Type John Cavanagh’s name into Google and, nearby, you’ll nearly always see references to Syd and The Piper at The Gates of Dawn.
However, this evening, that isn’t the album that’s holding a lit Zippo to the feet of my synapses, and making me applaud, as Mr Cavanagh, in his occasional guise of ‘Phosphene’, accompanies an edited version of Roger Corman’s movie, The Raven.
No,instead, it’s flashes of my favourite pieces of musical mayhem from that second album, A Saucerful of Secrets, that keep flashing past the inside of my eyelids………….…and that’s no bad thing at all!
Like some modern day silent film pianist (the soundtrack and dialogue had been muted) he beavered away be-headphoned, twiddling, twerning and cajoling all sorts of synchronised accompanying squeals & sounds from his VCS3 (or Putney as we in ‘the know’ like to call them)

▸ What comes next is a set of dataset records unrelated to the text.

/-- Complete a record without a further item: a cancelled one (R85), or one created failed. -/
def State.completeRecord (s : State) (t : Nat) (id : BitVec 32) : State :=
  match s.findRecord t id with
  | none => s
  | some r0 =>
    let r := { r0 with state := 2#3 }
    let s := s.updRecord t (recordKey id) fun _ => r
    let s := s.afterComplete t r
    match r.parent with
    | some p => s.countIn 4 t p (r.failed == 0#32) r.cause
    | none => s

/-! How a strand ends. -/

/-- The states in which a strand has ended (R78). -/
def Strand.ended (x : Strand) : Bool := x.state == 5#4 || x.state == 6#4 || x.state == 7#4

/-- What a strand waits for when a cause stops or ends it: a STOP that met it completes on that state, once the
strand's vine writes are visible (R67, R222). -/
def Strand.stopWait (x : Strand) : Wait := if x.state = 2#4 ∨ x.wait = .stopping then .stopping else .none

/-- The page of a strand that ends (R80). `discard` zeroes the vector state and the handler's
state; otherwise both keep their last values, a claimed strand's page its interrupted state. -/
def Strand.finish (x : Strand) (state : BitVec 4) (cause : Nat) (discard : Bool) : Strand :=
  { x with
    state := state, cause := BitVec.ofNat 8 cause, vres := false, owed := false, place := none
    wait := if state = 6#4 then x.stopWait else .none
    stepping := false, reissue := false, rolled := false, cls := x.prio
    vec := if discard then VecState.zero else if x.claimed then x.saved else x.vec
    saved := if discard then VecState.zero else x.saved
    inHandler := if discard then false else x.inHandler
    claimed := if discard then false else x.claimed
    nested := if discard then false else x.nested
    claim0 := if discard then 0#64 else x.claim0
    claim1 := if discard then 0#2 else x.claim1
    barmark := if discard then none else x.barmark }

/-- Give the engine of a core up: no holder (R148). -/
def MatrixEngine.free (e : MatrixEngine) : MatrixEngine :=
  { e with holder := none, release := false, shape := 0#64, mode := 0#2, sparse := false
           active := Plane.empty, shadow := Plane.empty, queue := [] }

/-- A queued operation is a weight load, or a swap. -/
def MatOp.isLoad (q : MatOp) : Bool := q.kind matches .mldw _
def MatOp.isSwap (q : MatOp) : Bool := q.kind matches .mswap

/-- The state that the shadow plane shows: loading, from the issue of an `mldw` on (R153). -/
def MatrixEngine.shadowState (e : MatrixEngine) : BitVec 2 :=
  if e.queue.any MatOp.isLoad then 1#2 else e.shadow.state

/-- The blocks that weight loads have still to read: the one in flight, then those that wait (R153). -/
def MatrixEngine.loading (e : MatrixEngine) : List WeightSource :=
  (if e.shadow.state = 1#2 then e.shadow.srcs else []) ++ e.queue.flatMap fun q => match q.kind with
    | .mldw p => p.srcs
    | .mswap | .mmac _ | .mld _ | .mst _ | .mzero _ => []

/-- No operation of the holder is under way (R148). -/
def MatrixEngine.idle (e : MatrixEngine) : Bool := e.queue.isEmpty && e.shadow.state != 1#2

/-- The engine of a core stops: its operations are discarded, their entries retire, it has no holder (R163). DESIGN
CHOICE (log 89): the row boundary is the one before the first row of the operation under way. -/
def Core.haltEngine (x : Core) : Core :=
  { x with
    engine := x.engine.free
    board := x.board.filter fun b => !(x.engine.queue.any fun q => q.sbOp == b.op) &&
      !(b.op == x.engine.shadow.sbOp && x.engine.shadow.state == 1#2) }

/-- A strand that ends gives up its engine: at once when it is killed or fenced, else once its queue
has drained (R148, R163); it waits for no engine. -/
def Core.leave (x : Core) (n : Nat) (atOnce : Bool) : Core :=
  let x := { x with
    engine := { x.engine with waiters := x.engine.waiters.filter (· != n) }
    boardLine := x.boardLine.filter (· != n), boardHold := x.boardHold.filter (· != n) }
  if x.engine.holder ≠ some n then x
  else if atOnce || x.engine.idle then x.haltEngine
  else { x with engine := { x.engine with release := true } }

def State.leaveEngines (s : State) (n : Nat) (atOnce : Bool) : State :=
  { s with cores := mapTable s.cores fun _ x => x.leave n atOnce }

/-- An absorb of a record that is closing: its input is complete, and a kill leaves it running (R281). -/
def State.closing (s : State) (o : EngineOp) : Bool :=
  match o.kind with
  | .absorb m _ _ => (s.seal m).state == 2#3
  | _ => false

/-- An operation that a killing or a fencing ends carries the code to its completion (R139). -/
def State.endOps (s : State) (n code : Nat) : State :=
  { s with ops := mapTable s.ops fun _ o =>
      if o.strand = n ∧ (code = cFencedDie ∨ !s.closing o) then { o with ended := BitVec.ofNat 8 code }
      else o }

/-- A participant of a group matches a strand (R239). -/
def State.participates (s : State) (n : Nat) (m : Member) : Bool :=
  let x := s.strand n
  m.domain == s.domain && m.package == s.package && m.tenant == x.owner && m.launch == x.launch &&
  decide (x.index < m.count)

/-- Sequences of a group that have contributions and no result (R242). -/
def Group.pendingSeqs (g : Group) : List (BitVec 32) :=
  ((g.contribs.map (·.seq)).eraseDups).filter fun q =>
    !(g.results.any fun r => r.1 == q) && !g.lostSeqs.contains q

/-- The end of a participant loses sequences of its groups (R242): all that are pending when it
failed, those it has not contributed to when it exited. -/
def State.loseGroups (s : State) (n : Nat) (exited : Bool) : State :=
  { s with groups := s.groups.map fun e =>
      if e.2.members.any (s.participates n) then
        let lost := e.2.pendingSeqs.filter fun q => !exited ||
          !(e.2.contribs.any fun c => c.seq == q && match c.source with
            | some id => (s.ops.any fun o => o.1 == id && o.2.strand == n)
            | none => false)
        (e.1, { e.2 with ended := true, lostSeqs := lost ++ e.2.lostSeqs })
      else e }

/-- A strand that ends waits for none of its requests to the host: a load's is forgotten, an atomic's
is performed and its value discarded (R301). -/
def State.dropRequests (s : State) (n : Nat) : State :=
  { s with requests := (s.requests.filter fun r => r.strand != n || r.op.isSome).map fun r =>
      if r.strand = n then { r with live := false } else r }

/-- Records of another package are numbered from here by their address. Ours. -/
def sealsHere : Nat := 65536

/-- Absorbs of a record that are still in flight (R279). -/
def State.absorbing (s : State) (m : Nat) : Bool :=
  s.ops.any fun e => match e.2.kind with
    | .absorb r _ _ => r == m
    | _ => false

/-- STATE of a seal record as it reads (R276). -/
def SealRecord.stateWord (r : SealRecord) : Word :=
  BitVec.ofNat 64 (r.serial.toNat * 2 ^ 32 + r.result.toNat * 256 + r.state.toNat)

/-- The cask slot, tenant and strand of a record's WHO (R276). -/
def SealRecord.slot (r : SealRecord) : Nat := (r.who.extractLsb' 32 6).toNat
def SealRecord.owner (r : SealRecord) : Nat := (r.who.extractLsb' 16 8).toNat
def SealRecord.strand (r : SealRecord) : Nat := (r.who.extractLsb' 0 16).toNat

/-- The signed message of a record (R280). -/
def State.sealMessage (s : State) (r : SealRecord) : List Byte :=
  r.bytes ++ bytesOf 8 r.bytes.length ++ bytesOf 8 r.who.toNat ++ bytesOf 4 r.serial.toNat ++
  (if r.slot = 0 then List.replicate 48 0#8 else bytesOf 48 (s.key r.slot).fprint.toNat) ++
  bytesOf 48 (s.tenant r.owner).mdigest.toNat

The first half, meanwhile was a tad gentler with John reading a short fairy-tale, The King That Would See Paradise, from Andrew Lang’s ‘Orange’ Fairy Tale Book (1906) This piece came in at just around half an hour long and featured a pleasant burbling analogue synth, reminiscent of Tim Blake’s early work. I could also hear many percussive delay sounds that recalled Dave McRae’s intro to Matching Mole’s ‘Gloria Gloom’.
When not reading the text, and indeed what a sonorous timbre he has, John also made good use of chimes, some Ganesh style singing bowls and heavily processed/delayed/choral vocals.
As the story ascended to its inevitably bleak denouement we were treated to a Cavanagh clarinet solo so shrill, deranged and unexpected, it would have sounded quite at home snuggling up to Flash Gordon’s Ape. I was annoyed to hear that this was the penultimate soundlab show as I would have liked to have experienced more.
To paraphrase Janice Nicholls, “I’d give it foive!”